Il Giappone negli ultimi anni ha ampliato in modo significativo i colloqui sulla sicurezza e le esercitazioni congiunte con gli Stati Uniti e altri partner che condividono le sue preoccupazioni sull’affermazione della Cina delle sue rivendicazioni territoriali nella regione, che ospita alcune delle rotte marittime più trafficate del mondo.

Il Giappone è particolarmente preoccupato per l’attività militare e della guardia costiera cinese nel Mar Cinese Orientale vicino alle isole Senkaku controllate dai giapponesi, che anche la Cina rivendica e chiama Diaoyu.

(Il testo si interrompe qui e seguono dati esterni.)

-- ==== Sys2Proof/Machine/Banks.lean ====
section
/-! DEFINITION. The Table Banks and the switch (chapter 10): validation, the attempt at a pass-end notice, and the
copy operation. -/

namespace Sys2Proof.Machine

/-! ## Validation (R173): whether an entry fails its table's test -/

/-- An enabled window with base greater than limit. -/
def Window.bad (w : Window) : Bool := w.enable && decide (w.limit < w.base)

def HeadMapEntry.bad (e : HeadMapEntry) : Bool := e.w0.bad || e.w1.bad

/-- The pop-up menu named by the entry of station `n` is a POPUP menu of the bank whose owner is `n`, or none is
named. -/
def Bank.popupOwned (b : Bank) (n : Nat) (p : ProfileEntry) : Bool :=
  match p.popup? with
  | none => true
  | some id =>
    match b.menu? id with
    | some e => e.isPopup && e.owner?.map (·.val) == some n
    | none => false

/-- G, K or M of 0; D outside 1 to 6; A below 8; or a wrong pop-up menu. -/
def ProfileEntry.bad (b : Bank) (n : Nat) (p : ProfileEntry) : Bool :=
  p.g == 0 || p.k == 0 || p.m == 0 || p.d == 0 || p.d == 7 || decide (p.a.toNat < 8) || !b.popupOwned n p

def FilterEntry.bad (f : FilterEntry) : Bool := f.level == 0 || f.level == 7 || decide (4096 < f.limit.toNat)

def MenuEntry.bad (e : MenuEntry) : Bool :=
  (e.defined && decide (256 < e.first.toNat + e.count)) ||
    (e.isPopup && (e.owner?.isNone || e.w == 0 || e.h == 0))

/-- ITEM entry `i` is reached by a menu: it lies from its first item index to first + count − 1. -/
def MenuEntry.reaches (e : MenuEntry) (i : Nat) : Bool :=
  decide (e.first.toNat ≤ i ∧ i < e.first.toNat + e.count)

/-- The tests of ITEM entry `i` against every menu of the bank. -/
def Bank.itemBad (b : Bank) (i : Nat) (e : ItemEntry) : Bool :=
  (e.act == .setFilter && decide (3 < e.arg.toNat) && b.menu.toList.any fun m => m.defined && m.reaches i) ||
    (e.act == .trackHere && b.menu.toList.any fun m => m.isFixed && m.reaches i)

def PatternEntry.bad (p : PatternEntry) : Bool := p.what != .none && (p.depth == 0 || p.depth == 7 || p.mask == 0)

def GlobalEntry.bad (g : GlobalEntry) : Bool := g.defaultHead?.isNone && g.defaultHead != 7

/-- The first index of a list, from `i` on, whose entry fails a test. -/
def firstBad {α : Type} (bad : Nat → α → Bool) : Nat → List α → Option Nat
  | _, [] => none
  | i, e :: es => if bad i e then some i else firstBad bad (i + 1) es

/-- The six sources in the order of R173. -/
def allSources : List Source := [.chan 0, .chan 1, .chan 2, .chan 3, .reply, .status]

/-- A failure at an entry of a table. -/
def failAt (t : TableId) (i : Option Nat) : Option SwitchFailure := i.map fun k => ⟨t, k, none⟩

/-- The RING tests: a slot whose code names no source; then a source that no slot names, with index 8 (R173). -/
def Bank.ringFailure (b : Bank) : Option SwitchFailure :=
  match firstBad (fun _ c => (ringSource c).isNone) 0 b.ring.toList with
  | some i => some ⟨.ring, i, none⟩
  | none =>
    (allSources.find? fun src => !b.ring.toList.any fun c => ringSource c == some src).map fun src =>
      ⟨.ring, 8, some src⟩

/-- Validation of a bank: its first failing entry in table order (R173). -/
def Bank.validate (b : Bank) : Option SwitchFailure :=
  failAt .headmap (firstBad (fun _ e => e.bad) 0 b.headmap.toList)
  <|> failAt .profile (firstBad (ProfileEntry.bad b) 0 b.profile.toList)
  <|> failAt .filter (firstBad (fun _ e => e.bad) 0 b.filter.toList)
  <|> failAt .menu (firstBad (fun _ e => e.bad) 0 b.menu.toList)
  <|> failAt .item (firstBad b.itemBad 0 b.item.toList)
  <|> failAt .pattern (firstBad (fun _ e => e.bad) 0 b.pattern.toList)
  <|> b.ringFailure
  <|> failAt .global (firstBad (fun _ e => e.bad) 0 [b.global])

/-! ## The switch -/

/-- The other bank. -/
def otherBank : BankId → BankId
  | .a => .b
  | .b => .a

/-- The steps 1 to 5 of a switch that passes validation (R174). -/
def State.switchBanks (s : State) : State :=
  let s1 := { s with selector := otherBank s.selector, standby := .ready }
  let s2 := { s1 with ports := perHead fun n => s1.ports[n].trim (s1.active.lag n) }
  let s3 := allHeads.foldl (fun s n => s.onDesk n switchRecheck) s2
  let s4 := allHeads.foldl (fun s n => s.onDesk n popupSwitch) s3
  s4.reloadFlags

/-- The directive code of SWITCH-BANK (section 12.2). -/
def switchCode : BitVec 8 := 5

/-- The pending switch ended with its reply in the reserved space (R175). -/
def State.endSwitch (s : State) (tag : Tag) (o : DirOutcome) (data : ReplyData) : State :=
  { s with pendingSwitch := none, reserved := false }.addReply ⟨tag, switchCode, o, data⟩

/-- The attempt of a pending switch at the notice of pass `pass` (R172, R174, R175). -/
def State.attemptSwitch (s : State) (pass : PassNo) : State :=
  match s.pendingSwitch with
  | none => s
  | some tag =>
    match s.standby with
    | .copying => s
    | .incomplete => s.endSwitch tag (.refused .standbyIncomplete) (.switchIncomplete pass)
    | .ready =>
      match s.standbyBank.validate with
      | some f => s.endSwitch tag (.refused .badTable) (.switchFailed pass f)
      | none => s.switchBanks.endSwitch tag .done (.switchDone pass (otherBank s.selector))

/-! ## The copy operation -/

/-- One move of the copy operation; the move of GLOBAL completes it (R167). With no copy in flight there is no move
(log entry 5). -/
def State.copyMove (s : State) : State :=
  match s.copyPos with
  | none => s
  | some t =>
    let moved := s.setStandbyBank (s.standbyBank.copyTable s.active t)
    match t.next? with
    | some u => { moved with copyPos := some u }
    | none => { moved with copyPos := none, standby := .ready }

end Sys2Proof.Machine
end

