-- ==== Sys2Proof/Machine/Core.lean ====
section
/-! DEFINITION. The machine as the host takes it. -/

def Sys2Proof.core : Host.Core :=
  { State := Sys2Proof.Machine.State, Fault := Sys2Proof.Machine.Fault, Refusal := Sys2Proof.Machine.Refusal,
    step := Sys2Proof.Machine.step, reset := Sys2Proof.Machine.State.reset }
end

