-- ==== Sys2Proof/Certificates/Slice0/Obligations.lean ====
section
/-! DEFINITION. The statements for the provers, and the words they are written in. -/

namespace Sys2Proof.Machine

/-! ## The words of the statements -/

/-- A window contains an address (R10). -/
def Window.holds (w : Window) (a : FileAddr) : Prop :=
  w.enable = true ∧ w.base.toNat ≤ a.toNat ∧ a.toNat ≤ w.limit.toNat

/-- Head `n` has a window of the active head map that contains the address (R10). -/
def State.covers (s : State) (a : FileAddr) (n : HeadNo) : Prop :=
  s.active.headmap[n].w0.holds a ∨ s.active.headmap[n].w1.holds a

/-- Head `n` is in the set that the windows and the default head give the address (R10, R11). -/
def State.names (s : State) (a : FileAddr) (n : HeadNo) : Prop :=
  s.covers a n ∨ ((∀ m, ¬ s.covers a m) ∧ s.active.global.defaultHead.toNat = n.val)

/-- Head `n` is in the final destination set (R12). -/
def State.reaches (s : State) (a : FileAddr) (n : HeadNo) : Prop := s.names a n ∧ s.ports[n].state = .up

/-- The file address of a command that offers a record of a routed kind (section 1.1), its form being right. -/
def routedAddr? : Instr → Option FileAddr
  | .move a _ | .draw a _ _ | .menuOpen a _ | .item a _ | .menuClose a | .crossSlot a | .readoutSlot a _ => some a
  | .text a i cs => if (Instr.text a i cs).wellFormed then some a else none
  | .name a l v => if (Instr.name a l v).wellFormed then some a else none
  | _ => none

/-- The beam record a command offers, its form being right. -/
def beamOf? : Instr → Option (FileAddr × Beam)
  | .move a p => some (a, .move p)
  | .draw a p i => some (a, .draw p i)
  | .text a i cs => if (Instr.text a i cs).wellFormed then some (a, .text i cs) else none
  | _ => none

/-- The slot record a command offers. -/
def slotOf? : Instr → Option (FileAddr × Slot)
  | .crossSlot a => some (a, .cross)
  | .readoutSlot a p => some (a, .readout p)
  | _ => none

/-- What a record makes head `n`'s delivery forward, if it reaches the head: the Stream Editor's decision (R147). -/
def State.decided (s : State) (n : HeadNo) : RecordBody → FileAddr → List Prepared
  | .beam b, a => s.prepBeam a b n
  | .slot k, _ => s.prepSlot k n
  | _, _ => []

/-- The reply queue has a free space, a reservation counted as occupied (R16, R183). -/
def State.HasReplySpace (s : State) : Prop := s.replies.length + (if s.reserved then 1 else 0) < 8

/-- A directive offered now is taken at once: the input is free, and a reply that is asked for has its space
(R16). -/
def State.Takes (s : State) (h : DirHeader) : Prop := s.InputFree ∧ (h.want = true → s.HasReplySpace)

/-- No delivery is in hand: the input is free, or a directive holds it (section 1.5). -/
def State.NoDelivery (s : State) : Prop := s.InputOk ∧ ∀ r w, s.inHand ≠ some (.deliver r w)

/-- No directive is in hand: the input is free, or a delivery holds it (section 1.5). -/
def State.NoDirective (s : State) : Prop := s.InputOk ∧ ∀ h d, s.inHand ≠ some (.directive h d)

/-- A directive that always replies, offered now, is taken at once (R16). -/
def State.TakesReplying (s : State) : Prop := s.InputFree ∧ s.HasReplySpace

/-- The directives that reply whether or not a reply is asked for (R162). -/
def RepliesUnasked : Directive → Prop
  | .readTable .. | .readFaults | .readFaultsClear | .readChannel _ | .readHead _ | .readBanks | .readPass _
  | .switchBank => True
  | _ => False

/-- The state with one more finished reply. -/
def State.replying (s : State) (h : DirHeader) (code : BitVec 8) (o : DirOutcome) (x : ReplyData) : State :=
  { s with replies := s.replies ++ [⟨h.tag, code, o, x⟩] }

/-- How an outcome reaches the loft computer, for a directive that does not always reply (R163). -/
def State.concluded (s : State) (h : DirHeader) (code : BitVec 8) (o : DirOutcome) (x : ReplyData) : State :=
  if h.want = true then s.replying h code o x
  else if o = .done then s
  else s.raise .directiveRefused

/-- Refused, with no data. -/
def State.refuses (s : State) (h : DirHeader) (code : BitVec 8) (r : Reason) : State :=
  s.concluded h code (.refused r) .none

/-- Done, with no data. -/
def State.did (s : State) (h : DirHeader) (code : BitVec 8) : State := s.concluded h code .done .none

/-- The state with channel `n` replaced. -/
def State.withChan (s : State) (n : HeadNo) (c : PenChannel) : State := { s with chans := s.chans.set n c }

/-- The state with report queue `n` replaced. -/
def State.withQueue (s : State) (n : HeadNo) (q : List ChannelReport) : State := { s with queues := s.queues.set n q }

/-- The channel state a successor enters; a track begins with no arm struck, no miss and no pending update (R80,
R129). -/
def Successor.entered : Successor → ChanState
  | .idle => .idle
  | .held => .held
  | .track pos view =>
    .track { pos := pos, arms := ⟨.none, .none, .none, .none⟩, miss := 0, view := view, update := none }

/-- The channel state a saved activity resumes (R121). -/
def Saved.resumed : Saved → ChanState
  | .idle => .idle
  | .gather => .gather
  | .held => .held
  | .track t => .track t

/-- A report other than TRACK offered by channel `n`, which has become `c` in all but its state (R80). -/
def State.offers (s : State) (n : HeadNo) (c : PenChannel) (r : ChannelReport) (succ : Successor) : State :=
  if s.queues[n].length < 4 then
    (s.withChan n { c with state := succ.entered }).withQueue n (s.queues[n] ++ [r])
  else s.withChan n { c with state := .wait r succ }

/-- The channel with its candidate table cleared: entries invalid, tree initial, gather count 0, crowded clear
(R68, R77, R83). -/
def PenChannel.emptied (c : PenChannel) : PenChannel :=
  { c with table := .replicate 4 none, tree := ⟨.high, true, true⟩, gather := 0, crowded := false }

/-- The channel holds no candidate. -/
def PenChannel.Empty (c : PenChannel) : Prop := ∀ i : Fin 4, c.table[i] = none

/-- A successor chosen by the tip level (R83, R119, R136). -/
def byTip (t : Tip) : Successor := if t = .down then .held else .idle

/-- A slot of the active ring whose source is ready (R180). -/
def State.SlotReady (s : State) (i : Fin 8) : Prop :=
  (∃ n : HeadNo, s.active.ring[i].toNat = n.val ∧ s.queues[n] ≠ []) ∨
    (s.active.ring[i] = 4 ∧ s.replies ≠ []) ∨
    (s.active.ring[i] = 5 ∧ ∃ k : Fin 12, s.faultPending[k] = true)

/-- Slot `i` is the one the search finds: the first that is ready, going round from the ring pointer (R189). -/
def State.Finds (s : State) (i : Fin 8) : Prop :=
  ∃ k : Nat, k < 8 ∧ i.val = (s.ringPtr.val + k) % 8 ∧ s.SlotReady i ∧
    ∀ j : Fin 8, ∀ m : Nat, m < k → j.val = (s.ringPtr.val + m) % 8 → ¬ s.SlotReady j

/-- A selection can be made (R189). -/
def State.Selects (s : State) (i : Fin 8) : Prop := s.link = .free ∧ 1 ≤ s.credit ∧ s.Finds i

/-- A report taken from slot `i` for the link (R189). -/
def State.sends (s : State) (i : Fin 8) (r : Report) : State :=
  { s with credit := s.credit - 1, ringPtr := i + 1, link := .busy r }

/-- Commands one after another. -/
def execAll : List Instr → State → Host.Outcome State Fault Refusal
  | [], s => .next s
  | c :: cs, s =>
    match exec c s with
    | .next t => execAll cs t
    | .fault f => .fault f
    | .refused r => .refused r

/-- The nothing-to-replay condition of a restore (R122): no release was noted, and the tip is not newly down. -/
def SaveSlot.Quiet (slot : SaveSlot) (tip : Tip) : Prop :=
  slot.note = false ∧ ¬ (tip = .down ∧ slot.tipAtOpening = .up)

/-- The channel after a restore, before reconciliation (R121). -/
def PenChannel.restored (c : PenChannel) (p : Popup) : PenChannel :=
  { c with state := p.slot.state.resumed, gather := p.slot.gather, crowded := p.slot.crowded }

/-- Candidate `c` of entry `i` goes before candidate `d` of entry `j` in the order of R76. -/
def goesBefore (b : Bank) (c : Candidate) (i : Nat) (d : Candidate) (j : Nat) : Prop :=
  let kind (x : Candidate) : Nat := match x.ident with | .menu _ _ => 1 | .pick _ => 0
  let prio (x : Candidate) : Nat := (b.classOf (x.sample.getD [])).priority.toNat
  d.hits < c.hits ∨ d.hits = c.hits ∧
  (d.passesSeen < c.passesSeen ∨ d.passesSeen = c.passesSeen ∧
  (kind d < kind c ∨ kind d = kind c ∧
  ((kind c = 0 ∧ prio d < prio c) ∨ (kind c = 0 → prio d = prio c) ∧
  (d.lastPass.toNat < c.lastPass.toNat ∨ d.lastPass.toNat = c.lastPass.toNat ∧ i < j))))

end Sys2Proof.Machine

open Sys2Proof Sys2Proof.Machine

/-! ## The queue of commands -/

/-- A step takes the command at the front of the queue and runs it on the state with the queue's rest. -/
def Obligations.StepRunsTheFrontCommand : Prop :=
  ∀ (s : State) (c : Instr) (cs : List Instr), s.pending = c :: cs → step s = exec c { s with pending := cs }

/-- No command ends in a fault or a refusal (log entry 19), and none touches the queue; with no command waiting the
block idles (the model's choice, log entry 2). -/
def Obligations.EveryCommandCompletes : Prop :=
  (∀ (c : Instr) (s : State), ∃ t, exec c s = .next t ∧ t.pending = s.pending) ∧
  (∀ s : State, s.pending = [] → step s = .next s)

/-! ## Resets -/

/-- POWER_ON_RESET: every block takes its power-on state; each level takes its line. That the input's waiting records
and the link history empty is the model's choice (log entry 8). -/
def Obligations.PowerOnResetState : Prop :=
  ∀ (lines : Vector PenLines 4) (s : State), ∃ t, exec (.powerOnReset lines) s = .next t ∧
    (∀ n : HeadNo, t.chans[n] =
      { state := .off, tip := lines[n].tip, button := lines[n].button, lastStrike := none,
        table := .replicate 4 none, tree := ⟨.high, true, true⟩, gather := 0, crowded := false, highlight := none,
        filterSet := 0 }) ∧
    t = { passState := .closed, passCount := 0, inHand := none, offered := [],
          trackers := .replicate 4 ⟨[], false, .outside⟩, flags := .replicate 16 false,
          ports := .replicate 4 { state := .up, credit := 8, trail := [], timer := .stopped, beam := ⟨0, 0⟩ },
          headLinks := .replicate 4 [], chans := t.chans, bankA := Bank.defaults, bankB := Bank.defaults,
          selector := .a, standby := .ready, pendingSwitch := none, copyPos := none, queues := .replicate 4 [],
          replies := [], reserved := false, faultCounts := .replicate 12 0, faultPending := .replicate 12 false,
          ringPtr := 0, credit := 0, link := .free, pending := s.pending }
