theorem digit_of_lt {k : Nat} (small : k < 10) : digit k = BitVec.ofNat 8 (48 + k) := by
  unfold digit; rw [Nat.mod_eq_of_lt small]

theorem axisField_overflow (c : Char8) {e : Int} (large : 999 < e.natAbs / 96) :
    axisField c (some e) = [c, if 0 ≤ e then 43 else 45, 42, 42, 42, 45, 42, 42, 45, 42] := by
  rw [← sign_eq]
  exact if_pos large

theorem axisField_digits (c : Char8) {e : Int} (small : e.natAbs / 96 ≤ 999) :
    axisField c (some e) =
      [c, if 0 ≤ e then 43 else 45, digit (e.natAbs / 96 / 100), digit (e.natAbs / 96 / 10), digit (e.natAbs / 96), 45,
       digit (e.natAbs % 96 / 8 / 10), digit (e.natAbs % 96 / 8), 45, digit (e.natAbs % 8)] := by
  rw [← sign_eq]
  exact if_neg (Nat.not_lt.2 small)

/-- Signed eighths stay within the bound of the formula (R142). -/
theorem eighths_bounded {p o : Coord} {k : Word} {e : Int} (some : eighths p o k = some e) :
    -1048304 ≤ e ∧ e ≤ 1048304 := by
  unfold eighths at some
  split_ifs at some with absent
  obtain rfl := Option.some.inj some
  have low := BitVec.le_toInt p
  have high := BitVec.toInt_lt (x := p)
  have low' := BitVec.le_toInt o
  have high' := BitVec.toInt_lt (x := o)
  have distance : (p.toInt - o.toInt).natAbs ≤ 4095 := by omega
  have scale : k.toNat ≤ 65535 := by have := k.isLt; omega
  have product : ((p.toInt - o.toInt) * (k.toNat : Int)).natAbs ≤ 4095 * 65535 := by
    rw [Int.natAbs_mul]
    exact Nat.mul_le_mul distance scale
  have quotient : (((p.toInt - o.toInt) * (k.toNat : Int)).tdiv 256).natAbs ≤ 1048304 := by
    rw [Int.natAbs_tdiv]
    exact Nat.le_trans (Nat.div_le_div_right product) (by decide)
  omega

/-- Settles O18: the two records, the characters of an axis, and the eighths. -/
theorem readoutExpandsIntoMoveAndText : Obligations.ReadoutExpandsIntoMoveAndText := by
  unfold Obligations.ReadoutExpandsIntoMoveAndText
  refine ⟨fun s n p => ⟨State.prepSlot_idle (.readout p),
    fun ⟨m, it, inside⟩ => State.prepSlot_gated (.readout p) inside,
    fun t track other => ⟨State.prepSlot_track (.readout p) track other, readoutText_length ..⟩⟩,
    ⟨fun _ _ _ => rfl, fun _ => rfl, fun c e large => ?_, fun c e small => ?_⟩,
    fun _ _ _ => rfl, fun _ _ _ _ => eighths_bounded, fun b view p beyond => ?_, fun b view p k same => ?_⟩
  · exact axisField_overflow c large
  · refine ⟨e.natAbs / 96 / 100, e.natAbs / 96 / 10 % 10, e.natAbs / 96 % 10, e.natAbs % 96 / 8 / 10,
      e.natAbs % 96 / 8 % 10, e.natAbs % 8, by omega, by omega, by omega, by omega, by omega, by omega, by omega,
      by omega, rfl, ?_⟩
    rw [axisField_digits c small, digit_of_lt (by omega : e.natAbs / 96 / 100 < 10),
      digit_of_lt (by omega : e.natAbs % 96 / 8 / 10 < 10), digit_of_lt (by omega : e.natAbs % 8 < 10)]
    rfl
  · unfold readoutEighths Bank.scale?
    rw [Vector.getElem?_eq_none (Nat.succ_le_of_lt beyond)]
  · unfold readoutEighths Bank.scale?
    have entry : b.scale[view.toNat]? = some b.scale[k] := by
      rw [same]
      exact Vector.getElem?_eq_getElem k.isLt
    rw [entry]

end Sys2Proof.Machine
end

section
/-! SUPPORT and PROOFS. The records of the display stream written and read (section 12.1): the fields of the words, and
each kind of record read back. -/

namespace Sys2Proof

/-! ## The fields of written words -/

section
variable (tag code channel pattern : BitVec 8) (flag : Bool)

theorem field_header_kind (kind : BitVec 4) (length : BitVec 8) (page : BitVec 4) :
    Word.field (kind ++ length ++ page) 12 4 = kind := by
  unfold Word.field; grind

theorem field_header_length (kind : BitVec 4) (length : BitVec 8) (page : BitVec 4) :
    Word.field (kind ++ length ++ page) 4 8 = length := by
  unfold Word.field; grind

theorem field_header_page (kind : BitVec 4) (length : BitVec 8) (page : BitVec 4) :
    Word.field (kind ++ length ++ page) 0 4 = page := by
  unfold Word.field; grind

theorem addr_of_words (a : FileAddr) : a.extractLsb' 16 4 ++ (a.setWidth 16 : Word) = a := by
  grind

theorem field_setWidth {len : Nat} (x : BitVec len) (fits : len ≤ 16) : Word.field (x.setWidth 16) 0 len = x := by
  unfold Word.field
  rw [BitVec.extractLsb'_setWidth_of_le (by omega), BitVec.extractLsb'_eq_self]

theorem field_high_byte : Word.field (code ++ tag) 8 8 = code := by
  unfold Word.field; grind

theorem field_high_nibble : Word.field (code ++ tag) 12 4 = code.extractLsb' 4 4 := by
  unfold Word.field; grind

theorem field_low_byte : Word.field (code ++ tag) 0 8 = tag := by
  unfold Word.field; grind

theorem bit_flag : Word.bit (BitVec.ofBool flag ++ (0 : BitVec 15)) 15 = flag := by
  unfold Word.bit; grind

theorem field_text_intensity (i : BitVec 3) (count : BitVec 6) :
    Word.field ((0 : BitVec 5) ++ i ++ (0 : BitVec 2) ++ count) 8 3 = i := by
  unfold Word.field; grind

theorem field_text_count (i : BitVec 3) (count : BitVec 6) :
    Word.field ((0 : BitVec 5) ++ i ++ (0 : BitVec 2) ++ count) 0 6 = count := by
  unfold Word.field; grind

theorem field_name_level (l : BitVec 3) (v : BitVec 12) : Word.field ((0 : BitVec 1) ++ l ++ v) 12 3 = l := by
  unfold Word.field; grind

theorem field_name_value (l : BitVec 3) (v : BitVec 12) : Word.field ((0 : BitVec 1) ++ l ++ v) 0 12 = v := by
  unfold Word.field; grind

theorem readBank_writeTableWord (bank : BankId) (table : BitVec 4) (count : BitVec 5) :
    readBank (writeTableWord bank table count) = bank := by
  unfold readBank writeTableWord Word.bit
  cases bank <;> grind [writeBank]

theorem field_table (bank : BankId) (table : BitVec 4) (count : BitVec 5) :
    Word.field (writeTableWord bank table count) 8 4 = table := by
  unfold Word.field writeTableWord; grind

theorem field_table_count (bank : BankId) (table : BitVec 4) (count : BitVec 5) :
    Word.field (writeTableWord bank table count) 0 5 = count := by
  unfold Word.field writeTableWord; grind

theorem bit_pattern : Word.bit (BitVec.ofBool flag ++ (0 : BitVec 7) ++ pattern) 15 = flag := by
  unfold Word.bit; grind

theorem field_pattern : Word.field (BitVec.ofBool flag ++ (0 : BitVec 7) ++ pattern) 0 8 = pattern := by
  unfold Word.field; grind

theorem field_item (it : BitVec 4) : Word.field (it ++ (0 : BitVec 12)) 12 4 = it := by
  unfold Word.field; grind

end

/-! ## Points and characters -/

theorem readCoord_writeCoord (c : Coord) : readCoord (writeCoord c) = c := field_setWidth c (by decide)

theorem readPoint_written (p : Point) (ws : List Word) : readPoint (writeCoord p.x :: writeCoord p.y :: ws) = p := by
  show (⟨readCoord (writeCoord p.x), readCoord (writeCoord p.y)⟩ : Point) = p
  rw [readCoord_writeCoord, readCoord_writeCoord]

theorem writeChars_length : ∀ cs : List Char8, (writeChars cs).length = (cs.length + 1) / 2
  | [] => rfl
  | [c] => by
    show 1 = (1 + 1) / 2
    decide
  | _ :: _ :: cs => by
    rw [writeChars, List.length_cons, writeChars_length cs, List.length_cons, List.length_cons]
    omega

theorem readChars_writeChars : ∀ cs : List Char8, (readChars (writeChars cs)).take cs.length = cs
  | [] => rfl
  | [c] => by
    show [Word.field (c ++ (0 : BitVec 8)) 8 8] = [c]
    rw [field_high_byte]
  | c :: d :: cs => by
    show Word.field (c ++ d) 8 8 :: Word.field (c ++ d) 0 8 :: (readChars (writeChars cs)).take cs.length = _
    rw [field_high_byte, field_low_byte, readChars_writeChars cs]

/-! ## One record (R194) -/

/-- A record's header tells its kind, its length and its address. -/
theorem readRecord_withHeader (addr : FileAddr) (kind : BitVec 4) {payload : List Word} (fits : payload.length ≤ 253)
    (rest : List Word) :
    readRecord (withHeader addr kind payload ++ rest) =
      some (⟨addr, readBody kind.toNat (2 + payload.length) payload⟩, rest) := by
  have length : (BitVec.ofNat 8 (2 + payload.length)).toNat = 2 + payload.length := by
    rw [BitVec.toNat_ofNat, Nat.mod_eq_of_lt (by omega)]
  show readRecord ((kind ++ BitVec.ofNat 8 (2 + payload.length) ++ addr.extractLsb' 16 4 : Word) ::
    (addr.setWidth 16 : Word) :: (payload ++ rest)) = _
  unfold readRecord
  dsimp only
  rw [field_header_kind, field_header_length, field_header_page, addr_of_words, length, Nat.add_sub_cancel_left,
    List.take_left, List.drop_left, if_neg (by rw [List.length_append]; omega)]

La Cina, le Filippine, il Vietnam, Taiwan, la Malesia e il Brunei sono bloccate da decenni in una situazione di stallo territoriale sempre più tesa nel trafficato corso d’acqua nel Mar Cinese Meridionale.

L’accordo di sabato tra Giappone e Filippine è arrivato un giorno dopo che il presidente cinese Xi Jinping ha detto al presidente filippino uscente Rodrigo Duterte che Pechino e Manila hanno gestito correttamente le loro controversie nel Mar Cinese Meridionale e che “la sicurezza regionale non può essere raggiunta rafforzando le alleanze militari”, secondo la Cina ufficiale dell’agenzia di stampa Xinhua.